Third, it is important to acknowledge that although the relative frequency of tweets is currently the best available method for identifying elevated moments of collective traumatic grief, incorporating additional measures may provide additional insights. For example, gang-affected communities with fewer than 100 tweets also experience traumatic grief, but they are not included in our approach. Alternative approaches to Twitter will need to be developed to monitor dynamics in traumatic grief for gangs that do not have an online presence. Nevertheless, our method for pinpointing online expressions of traumatic grief is a promising approach that yields a high correspondence to real life violent events.

Fourth, online language is constantly evolving, which means that keywords can become obsolete over time. For example, the use of a particular online gang identifier may decrease as individuals age out, experience incarceration, or leave the neighborhood. In addition, when gang-associated individuals are killed, their names can become new identifiers, supplanting previous identifiers. It is therefore imperative for future researchers to assess the lifespan of particular identifiers and adjust study time frames accordingly. Furthermore, the language surrounding trauma is community specific. For example, our primary trauma keywords (“RIP,” “Rest Up,” and “Long Live”) may not be the most operative terms in communities beyond urban Black and Latinx communities in Chicago. Applying this method to other communities—Latinx neighborhoods in South Los Angeles, for example—will require additional and/or alternative phrases that capture local expressions.

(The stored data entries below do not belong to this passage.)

/-- `BAR2_WINDOW_WRITE` (R445): a write that fails translation is dropped and logged, and changes nothing else. -/
def execBar2WindowWrite (port : Bool) (off : BitVec 36) (data : List Byte) (s : State) : Res :=
  let i : Instr := .bar2WindowWrite port off data
  if !s.serves port then .next s
  else if !(s.parked port).isEmpty then .next (s.park i)
  else
    match s.wrOp (s.windowWho port) false (.va ((s.port port).windowVA off.toNat)) data with
    | (.ok _, s1) => .next (s1.windowed port)
    | (.err _ _, s1) => .next (((s.undone s1).windowed port).send (.aer port))
    | (.wait, s1) => .next (s.windowWait s1 i)

/-- `BAR2_WINDOW_READ` (R445): a read that fails is answered with Completer Abort, and logged. -/
def execBar2WindowRead (port : Bool) (off : BitVec 36) (len : Nat) (s : State) : Res :=
  let i : Instr := .bar2WindowRead port off len
  if !s.serves port then .next s
  else if !(s.parked port).isEmpty then .next (s.park i)
  else
    match s.rdOp (s.windowWho port) false (.va ((s.port port).windowVA off.toNat)) len with
    | (.ok bs, s1) => .next ((s1.windowed port).send (.bar2 port (some bs)))
    | (.err c _, s1) =>
      let s2 := if c = 0x18 || c = 0x25 then s1 else s.undone s1
      .next (((s2.windowed port).send (.bar2 port none)).send (.aer port))
    | (.wait, s1) => .next (s.windowWait s1 i)

end Sys2Proof.Machine
end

Fifth, our approach does not yet incorporate emojis into the extraction, classification, and analysis workflow. Previous research suggests that emojis may play an important role in the communication of grief, particularly among gang-associated youth [43]. Future research can better assess this hypothesis, and potentially improve the accuracy of our computational techniques, by integrating emojis. To do so, however, will first require qualitative research alongside study populations to catalog the various meanings emojis hold for their online communication.

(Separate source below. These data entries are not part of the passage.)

theorem RoundTrip.vcmp (h : VHead) (o : VR) : RoundTrip.Statement (.vcmp h o) := by
  obtain ⟨h_slot, h_g, h_k, h_m, h_st⟩ := h
  obtain ⟨o_d, o_a, o_b, o_c, o_ty, o_mod⟩ := o
  cases h_slot
  · obtain ⟨w, hw⟩ : ∃ w, w = encVR 0x20 ⟨false, h_g, h_k, h_m, h_st⟩ ⟨o_d, o_a, o_b, o_c, o_ty, o_mod⟩ := ⟨_, rfl⟩
    refine .of (n := 48) (w := w) (k := 1) (e := 0) (by rw [hw]; rfl) rfl rfl fun hwf hp => ?_
    obtain ⟨lt, f0, f1, f2, f3, f4, f5, f6, f7, f8, f9⟩ := vrFields (by decide) hw
    refine ⟨lt, ?_⟩
    have hst : h_st = ⟨0, 0, 0⟩ := offZero hp
    subst hst
    simp [readBack, decodeV, accept, hwf, immOf, immZ, Imm.extNat, noOff, Except.toOption, f0, f1, f2, f3, f4, f5, f6, f7, f8, f9]
  · obtain ⟨w, hw⟩ : ∃ w, w = encVR 0x20 ⟨true, h_g, h_k, h_m, h_st⟩ ⟨o_d, o_a, o_b, o_c, o_ty, o_mod⟩ := ⟨_, rfl⟩
    refine .of (n := 48) (w := w) (k := 2) (e := 0) (by rw [hw]; rfl) rfl rfl fun hwf hp => ?_
    obtain ⟨lt, f0, f1, f2, f3, f4, f5, f6, f7, f8, f9⟩ := vrFields (by decide) hw
    refine ⟨lt, ?_⟩
    have hst : h_st = ⟨0, 0, 0⟩ := offZero hp
    subst hst
    simp [readBack, decodeV, accept, hwf, immOf, immZ, Imm.extNat, noOff, Except.toOption, f0, f1, f2, f3, f4, f5, f6, f7, f8, f9]

theorem RoundTrip.vicmp (h : VHead) (o : VR) : RoundTrip.Statement (.vicmp h o) := by
  obtain ⟨h_slot, h_g, h_k, h_m, h_st⟩ := h
  obtain ⟨o_d, o_a, o_b, o_c, o_ty, o_mod⟩ := o
  cases h_slot
  · obtain ⟨w, hw⟩ : ∃ w, w = encVR 0x21 ⟨false, h_g, h_k, h_m, h_st⟩ ⟨o_d, o_a, o_b, o_c, o_ty, o_mod⟩ := ⟨_, rfl⟩
    refine .of (n := 48) (w := w) (k := 1) (e := 0) (by rw [hw]; rfl) rfl rfl fun hwf hp => ?_
    obtain ⟨lt, f0, f1, f2, f3, f4, f5, f6, f7, f8, f9⟩ := vrFields (by decide) hw
    refine ⟨lt, ?_⟩
    have hst : h_st = ⟨0, 0, 0⟩ := offZero hp
    subst hst
    simp [readBack, decodeV, accept, hwf, immOf, immZ, Imm.extNat, noOff, Except.toOption, f0, f1, f2, f3, f4, f5, f6, f7, f8, f9]
  · obtain ⟨w, hw⟩ : ∃ w, w = encVR 0x21 ⟨true, h_g, h_k, h_m, h_st⟩ ⟨o_d, o_a, o_b, o_c, o_ty, o_mod⟩ := ⟨_, rfl⟩
    refine .of (n := 48) (w := w) (k := 2) (e := 0) (by rw [hw]; rfl) rfl rfl fun hwf hp => ?_
    obtain ⟨lt, f0, f1, f2, f3, f4, f5, f6, f7, f8, f9⟩ := vrFields (by decide) hw
    refine ⟨lt, ?_⟩
    have hst : h_st = ⟨0, 0, 0⟩ := offZero hp
    subst hst
    simp [readBack, decodeV, accept, hwf, immOf, immZ, Imm.extNat, noOff, Except.toOption, f0, f1, f2, f3, f4, f5, f6, f7, f8, f9]

theorem RoundTrip.vselm (h : VHead) (o : VR) : RoundTrip.Statement (.vselm h o) := by
  obtain ⟨h_slot, h_g, h_k, h_m, h_st⟩ := h
  obtain ⟨o_d, o_a, o_b, o_c, o_ty, o_mod⟩ := o
  cases h_slot
  · obtain ⟨w, hw⟩ : ∃ w, w = encVR 0x22 ⟨false, h_g, h_k, h_m, h_st⟩ ⟨o_d, o_a, o_b, o_c, o_ty, o_mod⟩ := ⟨_, rfl⟩
    refine .of (n := 48) (w := w) (k := 1) (e := 0) (by rw [hw]; rfl) rfl rfl fun hwf hp => ?_
    obtain ⟨lt, f0, f1, f2, f3, f4, f5, f6, f7, f8, f9⟩ := vrFields (by decide) hw
    refine ⟨lt, ?_⟩
    have hst : h_st = ⟨0, 0, 0⟩ := offZero hp
    subst hst
    simp [readBack, decodeV, accept, hwf, immOf, immZ, Imm.extNat, noOff, Except.toOption, f0, f1, f2, f3, f4, f5, f6, f7, f8, f9]
  · obtain ⟨w, hw⟩ : ∃ w, w = encVR 0x22 ⟨true, h_g, h_k, h_m, h_st⟩ ⟨o_d, o_a, o_b, o_c, o_ty, o_mod⟩ := ⟨_, rfl⟩
    refine .of (n := 48) (w := w) (k := 2) (e := 0) (by rw [hw]; rfl) rfl rfl fun hwf hp => ?_
    obtain ⟨lt, f0, f1, f2, f3, f4, f5, f6, f7, f8, f9⟩ := vrFields (by decide) hw
    refine ⟨lt, ?_⟩
    have hst : h_st = ⟨0, 0, 0⟩ := offZero hp
    subst hst
    simp [readBack, decodeV, accept, hwf, immOf, immZ, Imm.extNat, noOff, Except.toOption, f0, f1, f2, f3, f4, f5, f6, f7, f8, f9]

theorem RoundTrip.wlog (h : VHead) (o : VR) : RoundTrip.Statement (.wlog h o) := by
  obtain ⟨h_slot, h_g, h_k, h_m, h_st⟩ := h
  obtain ⟨o_d, o_a, o_b, o_c, o_ty, o_mod⟩ := o
  cases h_slot
  · obtain ⟨w, hw⟩ : ∃ w, w = encVR 0x23 ⟨false, h_g, h_k, h_m, h_st⟩ ⟨o_d, o_a, o_b, o_c, o_ty, o_mod⟩ := ⟨_, rfl⟩
    refine .of (n := 48) (w := w) (k := 1) (e := 0) (by rw [hw]; rfl) rfl rfl fun hwf hp => ?_
    obtain ⟨lt, f0, f1, f2, f3, f4, f5, f6, f7, f8, f9⟩ := vrFields (by decide) hw
    refine ⟨lt, ?_⟩
    have hst : h_st = ⟨0, 0, 0⟩ := offZero hp
    subst hst
    simp [readBack, decodeV, accept, hwf, immOf, immZ, Imm.extNat, noOff, Except.toOption, f0, f1, f2, f3, f4, f5, f6, f7, f8, f9]
  · obtain ⟨w, hw⟩ : ∃ w, w = encVR 0x23 ⟨true, h_g, h_k, h_m, h_st⟩ ⟨o_d, o_a, o_b, o_c, o_ty, o_mod⟩ := ⟨_, rfl⟩
    refine .of (n := 48) (w := w) (k := 2) (e := 0) (by rw [hw]; rfl) rfl rfl fun hwf hp => ?_
    obtain ⟨lt, f0, f1, f2, f3, f4, f5, f6, f7, f8, f9⟩ := vrFields (by decide) hw
    refine ⟨lt, ?_⟩
    have hst : h_st = ⟨0, 0, 0⟩ := offZero hp
    subst hst
    simp [readBack, decodeV, accept, hwf, immOf, immZ, Imm.extNat, noOff, Except.toOption, f0, f1, f2, f3, f4, f5, f6, f7, f8, f9]

theorem RoundTrip.wcnt (h : VHead) (o : VR) : RoundTrip.Statement (.wcnt h o) := by
  obtain ⟨h_slot, h_g, h_k, h_m, h_st⟩ := h
  obtain ⟨o_d, o_a, o_b, o_c, o_ty, o_mod⟩ := o
  cases h_slot
  · obtain ⟨w, hw⟩ : ∃ w, w = encVR 0x24 ⟨false, h_g, h_k, h_m, h_st⟩ ⟨o_d, o_a, o_b, o_c, o_ty, o_mod⟩ := ⟨_, rfl⟩
    refine .of (n := 48) (w := w) (k := 1) (e := 0) (by rw [hw]; rfl) rfl rfl fun hwf hp => ?_
    obtain ⟨lt, f0, f1, f2, f3, f4, f5, f6, f7, f8, f9⟩ := vrFields (by decide) hw
    refine ⟨lt, ?_⟩
    have hst : h_st = ⟨0, 0, 0⟩ := offZero hp
    subst hst
    simp [readBack, decodeV, accept, hwf, immOf, immZ, Imm.extNat, noOff, Except.toOption, f0, f1, f2, f3, f4, f5, f6, f7, f8, f9]
  · obtain ⟨w, hw⟩ : ∃ w, w = encVR 0x24 ⟨true, h_g, h_k, h_m, h_st⟩ ⟨o_d, o_a, o_b, o_c, o_ty, o_mod⟩ := ⟨_, rfl⟩
    refine .of (n := 48) (w := w) (k := 2) (e := 0) (by rw [hw]; rfl) rfl rfl fun hwf hp => ?_
    obtain ⟨lt, f0, f1, f2, f3, f4, f5, f6, f7, f8, f9⟩ := vrFields (by decide) hw
    refine ⟨lt, ?_⟩
    have hst : h_st = ⟨0, 0, 0⟩ := offZero hp
    subst hst
    simp [readBack, decodeV, accept, hwf, immOf, immZ, Imm.extNat, noOff, Except.toOption, f0, f1, f2, f3, f4, f5, f6, f7, f8, f9]

theorem RoundTrip.vbits (h : VHead) (o : VR) : RoundTrip.Statement (.vbits h o) := by
  obtain ⟨h_slot, h_g, h_k, h_m, h_st⟩ := h
  obtain ⟨o_d, o_a, o_b, o_c, o_ty, o_mod⟩ := o
  cases h_slot
  · obtain ⟨w, hw⟩ : ∃ w, w = encVR 0x1f ⟨false, h_g, h_k, h_m, h_st⟩ ⟨o_d, o_a, o_b, o_c, o_ty, o_mod⟩ := ⟨_, rfl⟩
    refine .of (n := 48) (w := w) (k := 1) (e := 0) (by rw [hw]; rfl) rfl rfl fun hwf hp => ?_
    obtain ⟨lt, f0, f1, f2, f3, f4, f5, f6, f7, f8, f9⟩ := vrFields (by decide) hw
    refine ⟨lt, ?_⟩
    have hst : h_st = ⟨0, 0, 0⟩ := offZero hp
    subst hst
    simp [readBack, decodeV, accept, hwf, immOf, immZ, Imm.extNat, noOff, Except.toOption, f0, f1, f2, f3, f4, f5, f6, f7, f8, f9]
  · obtain ⟨w, hw⟩ : ∃ w, w = encVR 0x1f ⟨true, h_g, h_k, h_m, h_st⟩ ⟨o_d, o_a, o_b, o_c, o_ty, o_mod⟩ := ⟨_, rfl⟩
    refine .of (n := 48) (w := w) (k := 2) (e := 0) (by rw [hw]; rfl) rfl rfl fun hwf hp => ?_
    obtain ⟨lt, f0, f1, f2, f3, f4, f5, f6, f7, f8, f9⟩ := vrFields (by decide) hw
    refine ⟨lt, ?_⟩
    have hst : h_st = ⟨0, 0, 0⟩ := offZero hp
    subst hst
    simp [readBack, decodeV, accept, hwf, immOf, immZ, Imm.extNat, noOff, Except.toOption, f0, f1, f2, f3, f4, f5, f6, f7, f8, f9]

theorem RoundTrip.vrsum (h : VHead) (o : VR) : RoundTrip.Statement (.vrsum h o) := by
  obtain ⟨h_slot, h_g, h_k, h_m, h_st⟩ := h
  obtain ⟨o_d, o_a, o_b, o_c, o_ty, o_mod⟩ := o
  cases h_slot
  · obtain ⟨w, hw⟩ : ∃ w, w = encVR 0x25 ⟨false, h_g, h_k, h_m, h_st⟩ ⟨o_d, o_a, o_b, o_c, o_ty, o_mod⟩ := ⟨_, rfl⟩
    refine .of (n := 48) (w := w) (k := 1) (e := 0) (by rw [hw]; rfl) rfl rfl fun hwf hp => ?_
    obtain ⟨lt, f0, f1, f2, f3, f4, f5, f6, f7, f8, f9⟩ := vrFields (by decide) hw
    refine ⟨lt, ?_⟩
    have hst : h_st = ⟨0, 0, 0⟩ := offZero hp
    subst hst
    simp [readBack, decodeV, accept, hwf, immOf, immZ, Imm.extNat, noOff, Except.toOption, f0, f1, f2, f3, f4, f5, f6, f7, f8, f9]
  · obtain ⟨w, hw⟩ : ∃ w, w = encVR 0x25 ⟨true, h_g, h_k, h_m, h_st⟩ ⟨o_d, o_a, o_b, o_c, o_ty, o_mod⟩ := ⟨_, rfl⟩
    refine .of (n := 48) (w := w) (k := 2) (e := 0) (by rw [hw]; rfl) rfl rfl fun hwf hp => ?_
    obtain ⟨lt, f0, f1, f2, f3, f4, f5, f6, f7, f8, f9⟩ := vrFields (by decide) hw
    refine ⟨lt, ?_⟩
    have hst : h_st = ⟨0, 0, 0⟩ := offZero hp
    subst hst
    simp [readBack, decodeV, accept, hwf, immOf, immZ, Imm.extNat, noOff, Except.toOption, f0, f1, f2, f3, f4, f5, f6, f7, f8, f9]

Finally, all social media platforms undergo periodic changes, which may in turn alter practices of online expression among users. This will influence how future researchers gather data and make sense of linguistic patterns. For example, following our study period, in late 2017, Twitter increased the maximum character limit for individual tweets, from 140 characters to 280 characters. Given the knowledge we gained through our qualitative fieldwork and development of our supervised machine learning classification system, we anticipate that the increase in character limit will allow all users, including those in the communities involved in our current study, to more easily and freely express their emotions and reflect on offline events. We similarly anticipate that the increase will reduce the ambiguity of tweets, thereby making keyword queries and machine learning far more accurate. However, it is ultimately an empirical question as to whether and to what degree this will alter the results of future applications of our approach.

Each of these issues reinforce the importance of integrating community partnerships, immersive fieldwork, and in-depth qualitative interviews into the research design process. Computational approaches to identifying, tracking, and intervening into such complex issues as trauma, gangs, and violence must more centrally involve domain experts, neighborhood residents and, most importantly, those involved in violence (including both offenders and victims). For instance, in our design, the nuanced mixture of trauma- and gang-related vernacular required regular consultations with, and input by, community residents. Research designs that lack such integration carry a high risk of misinterpretation and are likely to have negative consequences for entire communities [38, 41, 54].

Ethics

It is critical to acknowledge the ethical dilemmas that face current efforts to leverage social media data and computational linguistic analyses for public health research and interventions. Despite their potential for delivering new and innovative forms of trauma-informed services to difficult-to-reach populations, such methods can carry the possibility of harm when deployed by law enforcement and other surveillance institutions. Efforts by law enforcement agencies to use social media data, particular Twitter data, for arrests, prosecutions, and sentencing have already been underway for at least a decade and have targeted communities of color [38, 41]. As the criminalization and surveillance literature increasingly demonstrate, this practice often occurs in the form of “function creep” [55], in which the data collected and analyzed for nonpunitive uses is repurposed for punitive ends [10, 20]. This process exacerbates the criminal justice entanglements of already-marginalized populations, while reinforcing system avoidance and its deleterious effects [20].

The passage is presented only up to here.